▶ [What the task requires]: Please transcribe the data that follows exactly, from its first line through the line that contains "def aMxAxisM (a".

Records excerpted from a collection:

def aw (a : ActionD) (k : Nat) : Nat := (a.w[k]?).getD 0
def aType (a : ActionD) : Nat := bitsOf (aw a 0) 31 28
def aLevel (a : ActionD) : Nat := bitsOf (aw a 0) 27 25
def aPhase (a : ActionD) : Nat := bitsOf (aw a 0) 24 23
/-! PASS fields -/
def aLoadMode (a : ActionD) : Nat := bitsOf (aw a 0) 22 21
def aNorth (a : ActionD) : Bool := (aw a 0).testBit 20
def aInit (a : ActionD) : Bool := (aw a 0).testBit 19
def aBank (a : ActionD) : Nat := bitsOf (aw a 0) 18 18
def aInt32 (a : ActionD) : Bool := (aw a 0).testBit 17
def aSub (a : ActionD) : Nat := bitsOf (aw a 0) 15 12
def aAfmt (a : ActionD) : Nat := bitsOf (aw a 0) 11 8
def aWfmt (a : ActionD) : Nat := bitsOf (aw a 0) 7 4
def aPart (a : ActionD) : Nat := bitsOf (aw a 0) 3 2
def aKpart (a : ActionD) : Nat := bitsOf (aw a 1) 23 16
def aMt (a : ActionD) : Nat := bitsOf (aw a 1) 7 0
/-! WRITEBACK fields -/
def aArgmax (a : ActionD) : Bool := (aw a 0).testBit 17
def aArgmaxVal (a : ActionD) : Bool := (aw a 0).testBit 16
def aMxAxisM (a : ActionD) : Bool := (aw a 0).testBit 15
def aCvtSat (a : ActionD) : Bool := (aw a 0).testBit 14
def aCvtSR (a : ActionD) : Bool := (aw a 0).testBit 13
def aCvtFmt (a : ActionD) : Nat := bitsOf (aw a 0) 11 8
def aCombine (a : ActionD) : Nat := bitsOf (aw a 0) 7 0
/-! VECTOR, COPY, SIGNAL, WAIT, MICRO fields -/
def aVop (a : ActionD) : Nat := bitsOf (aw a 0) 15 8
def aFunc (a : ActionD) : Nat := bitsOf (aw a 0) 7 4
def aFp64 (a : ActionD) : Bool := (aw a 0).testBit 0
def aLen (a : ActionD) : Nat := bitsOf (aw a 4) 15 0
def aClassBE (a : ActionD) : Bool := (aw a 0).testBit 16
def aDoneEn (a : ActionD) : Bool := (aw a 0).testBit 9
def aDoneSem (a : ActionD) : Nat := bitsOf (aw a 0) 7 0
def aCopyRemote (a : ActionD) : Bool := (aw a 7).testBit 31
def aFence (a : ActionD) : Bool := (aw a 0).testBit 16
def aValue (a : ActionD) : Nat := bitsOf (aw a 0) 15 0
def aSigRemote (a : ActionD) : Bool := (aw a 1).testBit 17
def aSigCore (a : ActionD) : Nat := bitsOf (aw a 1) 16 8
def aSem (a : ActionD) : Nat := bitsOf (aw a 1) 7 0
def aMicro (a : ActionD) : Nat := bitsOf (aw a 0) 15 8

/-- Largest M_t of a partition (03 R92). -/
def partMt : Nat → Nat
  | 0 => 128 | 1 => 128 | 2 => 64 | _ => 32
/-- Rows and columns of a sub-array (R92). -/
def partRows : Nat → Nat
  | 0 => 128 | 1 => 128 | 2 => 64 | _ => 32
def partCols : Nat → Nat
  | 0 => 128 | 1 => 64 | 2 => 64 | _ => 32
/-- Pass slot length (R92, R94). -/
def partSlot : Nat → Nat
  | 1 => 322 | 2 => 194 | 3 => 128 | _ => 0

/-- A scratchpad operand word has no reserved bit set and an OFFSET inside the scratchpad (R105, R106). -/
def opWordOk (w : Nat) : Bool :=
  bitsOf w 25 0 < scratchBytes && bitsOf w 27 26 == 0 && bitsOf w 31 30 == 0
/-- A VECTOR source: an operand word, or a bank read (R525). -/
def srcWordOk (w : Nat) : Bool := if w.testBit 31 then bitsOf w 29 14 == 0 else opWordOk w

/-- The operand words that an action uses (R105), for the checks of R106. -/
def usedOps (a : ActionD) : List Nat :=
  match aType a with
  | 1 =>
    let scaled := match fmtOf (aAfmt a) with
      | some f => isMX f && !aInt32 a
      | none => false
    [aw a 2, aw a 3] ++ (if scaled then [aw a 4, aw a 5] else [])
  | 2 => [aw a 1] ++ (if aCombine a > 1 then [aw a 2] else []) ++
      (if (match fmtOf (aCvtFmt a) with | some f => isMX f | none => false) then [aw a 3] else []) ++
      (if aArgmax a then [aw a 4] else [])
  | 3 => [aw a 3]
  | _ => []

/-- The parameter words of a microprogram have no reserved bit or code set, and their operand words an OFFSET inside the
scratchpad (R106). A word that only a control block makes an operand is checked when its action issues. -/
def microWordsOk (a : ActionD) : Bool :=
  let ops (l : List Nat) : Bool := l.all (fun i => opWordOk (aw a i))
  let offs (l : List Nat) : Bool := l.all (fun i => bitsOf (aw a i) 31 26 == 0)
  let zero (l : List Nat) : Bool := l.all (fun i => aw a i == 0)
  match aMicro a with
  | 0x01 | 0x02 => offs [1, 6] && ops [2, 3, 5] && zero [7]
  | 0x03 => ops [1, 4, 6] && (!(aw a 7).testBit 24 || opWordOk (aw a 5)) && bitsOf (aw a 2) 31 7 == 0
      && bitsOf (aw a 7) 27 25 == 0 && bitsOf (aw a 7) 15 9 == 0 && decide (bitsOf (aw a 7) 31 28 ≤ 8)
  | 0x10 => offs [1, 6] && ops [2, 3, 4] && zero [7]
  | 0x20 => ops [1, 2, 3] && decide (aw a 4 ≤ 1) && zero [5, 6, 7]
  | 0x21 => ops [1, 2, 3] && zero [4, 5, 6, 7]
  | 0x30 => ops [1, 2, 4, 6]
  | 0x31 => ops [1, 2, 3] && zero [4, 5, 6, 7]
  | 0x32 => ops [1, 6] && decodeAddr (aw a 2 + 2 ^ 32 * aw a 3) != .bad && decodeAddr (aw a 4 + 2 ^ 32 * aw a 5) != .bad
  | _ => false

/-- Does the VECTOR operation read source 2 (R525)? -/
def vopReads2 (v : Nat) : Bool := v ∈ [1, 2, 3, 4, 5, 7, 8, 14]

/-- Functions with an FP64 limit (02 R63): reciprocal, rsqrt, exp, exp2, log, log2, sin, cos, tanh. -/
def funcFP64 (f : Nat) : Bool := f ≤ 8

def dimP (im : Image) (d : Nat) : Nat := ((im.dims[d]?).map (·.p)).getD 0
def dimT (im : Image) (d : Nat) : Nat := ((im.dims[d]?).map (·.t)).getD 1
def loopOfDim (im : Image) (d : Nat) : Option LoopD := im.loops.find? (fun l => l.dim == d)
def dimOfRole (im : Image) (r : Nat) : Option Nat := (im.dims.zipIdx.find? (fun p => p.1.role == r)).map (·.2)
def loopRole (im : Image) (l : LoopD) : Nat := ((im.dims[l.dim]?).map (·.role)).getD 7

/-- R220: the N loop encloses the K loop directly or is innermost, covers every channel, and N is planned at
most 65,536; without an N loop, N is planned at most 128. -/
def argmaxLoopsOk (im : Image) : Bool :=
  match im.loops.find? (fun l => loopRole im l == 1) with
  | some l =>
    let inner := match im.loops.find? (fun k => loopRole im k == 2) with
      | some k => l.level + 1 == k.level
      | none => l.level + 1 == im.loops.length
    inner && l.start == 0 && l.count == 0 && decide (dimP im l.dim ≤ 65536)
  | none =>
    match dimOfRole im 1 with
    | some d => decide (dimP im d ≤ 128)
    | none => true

▶ [Answer box]:
def aw (a : ActionD) (k : Nat) : Nat := (a.w[k]?).getD 0
def aType (a : ActionD) : Nat := bitsOf (aw a 0) 31 28
def aLevel (a : ActionD) : Nat := bitsOf (aw a 0) 27 25
def aPhase (a : ActionD) : Nat := bitsOf (aw a 0) 24 23
/-! PASS fields -/
def aLoadMode (a : ActionD) : Nat := bitsOf (aw a 0) 22 21
def aNorth (a : ActionD) : Bool := (aw a 0).testBit 20
def aInit (a : ActionD) : Bool := (aw a 0).testBit 19
def aBank (a : ActionD) : Nat := bitsOf (aw a 0) 18 18
def aInt32 (a : ActionD) : Bool := (aw a 0).testBit 17
def aSub (a : ActionD) : Nat := bitsOf (aw a 0) 15 12
def aAfmt (a : ActionD) : Nat := bitsOf (aw a 0) 11 8
def aWfmt (a : ActionD) : Nat := bitsOf (aw a 0) 7 4
def aPart (a : ActionD) : Nat := bitsOf (aw a 0) 3 2
def aKpart (a : ActionD) : Nat := bitsOf (aw a 1) 23 16
def aMt (a : ActionD) : Nat := bitsOf (aw a 1) 7 0
/-! WRITEBACK fields -/
def aArgmax (a : ActionD) : Bool := (aw a 0).testBit 17
def aArgmaxVal (a : ActionD) : Bool := (aw a 0).testBit 16
def aMxAxisM (a : ActionD) : Bool := (aw a 0).testBit 15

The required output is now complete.